§ **REQUIREMENT**: Only one stretch of the data below is wanted: the lines from the one with "st.written = [(off, 7)]))" through the one with "let w := fget", repeated exactly.

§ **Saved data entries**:
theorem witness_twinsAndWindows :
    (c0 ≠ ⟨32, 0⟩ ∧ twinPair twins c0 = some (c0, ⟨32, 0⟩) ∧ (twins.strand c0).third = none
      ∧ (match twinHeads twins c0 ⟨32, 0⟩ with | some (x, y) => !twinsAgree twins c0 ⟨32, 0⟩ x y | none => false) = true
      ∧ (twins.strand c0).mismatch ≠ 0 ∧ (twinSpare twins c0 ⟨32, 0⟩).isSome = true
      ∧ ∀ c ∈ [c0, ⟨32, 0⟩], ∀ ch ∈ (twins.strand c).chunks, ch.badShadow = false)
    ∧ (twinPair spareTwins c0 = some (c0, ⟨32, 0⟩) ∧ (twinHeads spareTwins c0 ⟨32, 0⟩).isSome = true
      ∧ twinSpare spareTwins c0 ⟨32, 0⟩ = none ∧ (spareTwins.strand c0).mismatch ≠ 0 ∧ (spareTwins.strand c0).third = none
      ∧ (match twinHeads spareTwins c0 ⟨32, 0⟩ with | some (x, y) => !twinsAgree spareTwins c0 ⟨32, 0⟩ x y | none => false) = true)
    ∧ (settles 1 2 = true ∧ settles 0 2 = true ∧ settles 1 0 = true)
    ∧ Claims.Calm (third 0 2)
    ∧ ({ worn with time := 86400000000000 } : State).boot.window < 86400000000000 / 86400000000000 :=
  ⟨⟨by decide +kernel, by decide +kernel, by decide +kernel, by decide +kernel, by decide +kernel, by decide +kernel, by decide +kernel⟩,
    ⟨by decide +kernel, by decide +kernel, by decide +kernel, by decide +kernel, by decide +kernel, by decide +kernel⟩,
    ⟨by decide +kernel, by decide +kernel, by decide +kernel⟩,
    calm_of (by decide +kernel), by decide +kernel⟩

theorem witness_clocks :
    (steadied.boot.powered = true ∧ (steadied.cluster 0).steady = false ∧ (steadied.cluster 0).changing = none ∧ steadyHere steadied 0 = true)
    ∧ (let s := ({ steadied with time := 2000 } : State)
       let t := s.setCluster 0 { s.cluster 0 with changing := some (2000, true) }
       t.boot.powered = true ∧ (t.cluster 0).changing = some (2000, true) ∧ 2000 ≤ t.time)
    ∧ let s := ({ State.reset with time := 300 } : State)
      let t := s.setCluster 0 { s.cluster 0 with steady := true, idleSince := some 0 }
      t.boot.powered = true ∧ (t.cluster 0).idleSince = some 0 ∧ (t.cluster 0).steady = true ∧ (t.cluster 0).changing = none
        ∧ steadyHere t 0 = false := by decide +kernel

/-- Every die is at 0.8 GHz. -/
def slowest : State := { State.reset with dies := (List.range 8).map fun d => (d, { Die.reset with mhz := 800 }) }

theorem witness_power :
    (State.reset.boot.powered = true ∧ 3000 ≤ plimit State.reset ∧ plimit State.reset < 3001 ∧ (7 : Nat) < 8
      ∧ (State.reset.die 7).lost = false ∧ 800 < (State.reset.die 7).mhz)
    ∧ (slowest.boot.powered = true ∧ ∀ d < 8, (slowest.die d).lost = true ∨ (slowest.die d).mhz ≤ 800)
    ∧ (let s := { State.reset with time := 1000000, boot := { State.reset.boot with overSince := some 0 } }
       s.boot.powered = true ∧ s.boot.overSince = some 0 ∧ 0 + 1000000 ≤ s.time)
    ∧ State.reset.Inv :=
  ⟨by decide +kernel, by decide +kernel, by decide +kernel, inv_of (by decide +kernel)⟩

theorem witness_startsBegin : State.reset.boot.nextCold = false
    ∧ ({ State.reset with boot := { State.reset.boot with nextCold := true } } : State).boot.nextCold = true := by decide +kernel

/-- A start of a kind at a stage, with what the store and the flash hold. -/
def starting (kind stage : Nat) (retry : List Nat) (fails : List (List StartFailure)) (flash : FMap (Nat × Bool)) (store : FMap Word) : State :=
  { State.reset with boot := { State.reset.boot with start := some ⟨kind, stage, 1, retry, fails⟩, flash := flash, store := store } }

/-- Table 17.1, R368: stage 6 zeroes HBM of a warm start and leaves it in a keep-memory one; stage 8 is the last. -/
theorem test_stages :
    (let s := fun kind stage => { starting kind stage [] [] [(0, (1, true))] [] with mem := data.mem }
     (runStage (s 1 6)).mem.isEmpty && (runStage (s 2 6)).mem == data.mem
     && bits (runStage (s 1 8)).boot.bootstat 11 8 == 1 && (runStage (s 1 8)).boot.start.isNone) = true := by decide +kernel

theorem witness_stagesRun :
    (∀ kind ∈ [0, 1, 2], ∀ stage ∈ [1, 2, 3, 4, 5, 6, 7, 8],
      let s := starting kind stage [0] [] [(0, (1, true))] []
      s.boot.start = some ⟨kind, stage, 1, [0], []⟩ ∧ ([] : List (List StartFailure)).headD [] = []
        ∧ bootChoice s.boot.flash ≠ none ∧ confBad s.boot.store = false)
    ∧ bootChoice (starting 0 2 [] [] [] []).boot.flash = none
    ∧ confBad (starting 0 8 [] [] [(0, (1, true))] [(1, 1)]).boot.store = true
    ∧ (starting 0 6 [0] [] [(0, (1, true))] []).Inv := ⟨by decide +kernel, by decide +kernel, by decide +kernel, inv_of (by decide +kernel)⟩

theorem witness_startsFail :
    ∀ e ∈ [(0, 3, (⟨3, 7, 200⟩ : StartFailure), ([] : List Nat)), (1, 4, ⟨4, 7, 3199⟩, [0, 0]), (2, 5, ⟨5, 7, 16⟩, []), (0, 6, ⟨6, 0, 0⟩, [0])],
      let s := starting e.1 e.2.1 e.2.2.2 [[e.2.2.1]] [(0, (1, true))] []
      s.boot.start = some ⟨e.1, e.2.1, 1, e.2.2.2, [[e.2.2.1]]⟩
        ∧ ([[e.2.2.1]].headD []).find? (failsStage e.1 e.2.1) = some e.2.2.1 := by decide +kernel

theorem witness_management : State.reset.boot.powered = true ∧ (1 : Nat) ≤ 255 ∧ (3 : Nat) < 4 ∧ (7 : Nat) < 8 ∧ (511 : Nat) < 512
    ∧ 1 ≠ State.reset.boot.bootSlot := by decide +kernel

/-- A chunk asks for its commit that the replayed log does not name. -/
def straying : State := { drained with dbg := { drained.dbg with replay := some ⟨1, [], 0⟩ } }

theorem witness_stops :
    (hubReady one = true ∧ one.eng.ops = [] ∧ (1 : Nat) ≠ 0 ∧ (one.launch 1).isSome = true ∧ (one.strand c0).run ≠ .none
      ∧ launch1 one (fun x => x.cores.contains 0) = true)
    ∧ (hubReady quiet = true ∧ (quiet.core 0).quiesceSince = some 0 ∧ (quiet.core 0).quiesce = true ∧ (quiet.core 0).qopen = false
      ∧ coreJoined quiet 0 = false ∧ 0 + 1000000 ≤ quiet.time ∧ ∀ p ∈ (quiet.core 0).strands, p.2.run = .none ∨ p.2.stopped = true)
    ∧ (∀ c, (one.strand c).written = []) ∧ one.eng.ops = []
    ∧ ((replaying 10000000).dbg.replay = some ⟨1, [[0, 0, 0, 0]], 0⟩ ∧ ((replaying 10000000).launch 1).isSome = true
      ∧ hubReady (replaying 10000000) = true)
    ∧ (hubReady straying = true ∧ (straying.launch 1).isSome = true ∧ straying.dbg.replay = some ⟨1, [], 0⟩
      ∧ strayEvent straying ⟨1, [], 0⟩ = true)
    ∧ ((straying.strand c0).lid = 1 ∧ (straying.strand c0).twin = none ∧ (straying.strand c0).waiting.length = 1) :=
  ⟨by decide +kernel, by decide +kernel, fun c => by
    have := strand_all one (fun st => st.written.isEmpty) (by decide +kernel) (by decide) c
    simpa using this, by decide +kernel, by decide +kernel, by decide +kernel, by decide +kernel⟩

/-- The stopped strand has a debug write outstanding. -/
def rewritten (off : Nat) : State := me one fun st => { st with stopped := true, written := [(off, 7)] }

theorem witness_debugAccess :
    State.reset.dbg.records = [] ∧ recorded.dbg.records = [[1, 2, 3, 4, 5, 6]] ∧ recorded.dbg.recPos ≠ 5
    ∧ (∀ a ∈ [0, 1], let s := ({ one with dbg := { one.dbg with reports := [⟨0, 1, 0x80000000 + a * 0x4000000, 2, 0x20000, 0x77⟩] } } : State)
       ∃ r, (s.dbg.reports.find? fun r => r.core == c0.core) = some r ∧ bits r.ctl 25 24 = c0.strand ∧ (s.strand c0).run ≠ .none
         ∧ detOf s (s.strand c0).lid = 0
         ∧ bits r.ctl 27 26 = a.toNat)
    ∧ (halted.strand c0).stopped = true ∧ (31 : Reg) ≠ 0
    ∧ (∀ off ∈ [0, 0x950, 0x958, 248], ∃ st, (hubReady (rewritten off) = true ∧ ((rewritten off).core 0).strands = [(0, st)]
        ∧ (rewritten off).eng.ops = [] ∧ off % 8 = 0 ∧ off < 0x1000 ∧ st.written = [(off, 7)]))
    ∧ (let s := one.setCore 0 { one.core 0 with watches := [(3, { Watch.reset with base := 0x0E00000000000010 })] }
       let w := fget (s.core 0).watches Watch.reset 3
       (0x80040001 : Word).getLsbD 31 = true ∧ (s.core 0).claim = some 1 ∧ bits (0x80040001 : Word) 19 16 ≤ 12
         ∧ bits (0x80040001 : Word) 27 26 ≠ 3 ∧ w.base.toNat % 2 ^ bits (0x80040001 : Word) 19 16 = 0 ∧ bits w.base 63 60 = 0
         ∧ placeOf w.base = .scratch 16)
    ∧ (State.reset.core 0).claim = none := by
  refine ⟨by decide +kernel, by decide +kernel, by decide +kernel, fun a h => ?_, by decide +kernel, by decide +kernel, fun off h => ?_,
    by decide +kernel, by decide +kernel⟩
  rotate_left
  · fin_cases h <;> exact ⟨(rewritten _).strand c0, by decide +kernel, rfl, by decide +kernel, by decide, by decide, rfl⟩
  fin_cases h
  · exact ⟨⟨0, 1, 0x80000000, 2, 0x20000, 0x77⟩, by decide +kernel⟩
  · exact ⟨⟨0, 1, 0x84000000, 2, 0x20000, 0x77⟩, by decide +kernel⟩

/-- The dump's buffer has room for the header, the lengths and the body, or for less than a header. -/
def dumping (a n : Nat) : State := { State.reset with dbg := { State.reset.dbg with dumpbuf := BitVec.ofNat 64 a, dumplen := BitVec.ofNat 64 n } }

§ **WORKED SOLUTION**:
        ∧ (rewritten off).eng.ops = [] ∧ off % 8 = 0 ∧ off < 0x1000 ∧ st.written = [(off, 7)]))
    ∧ (let s := one.setCore 0 { one.core 0 with watches := [(3, { Watch.reset with base := 0x0E00000000000010 })] }
       let w := fget (s.core 0).watches Watch.reset 3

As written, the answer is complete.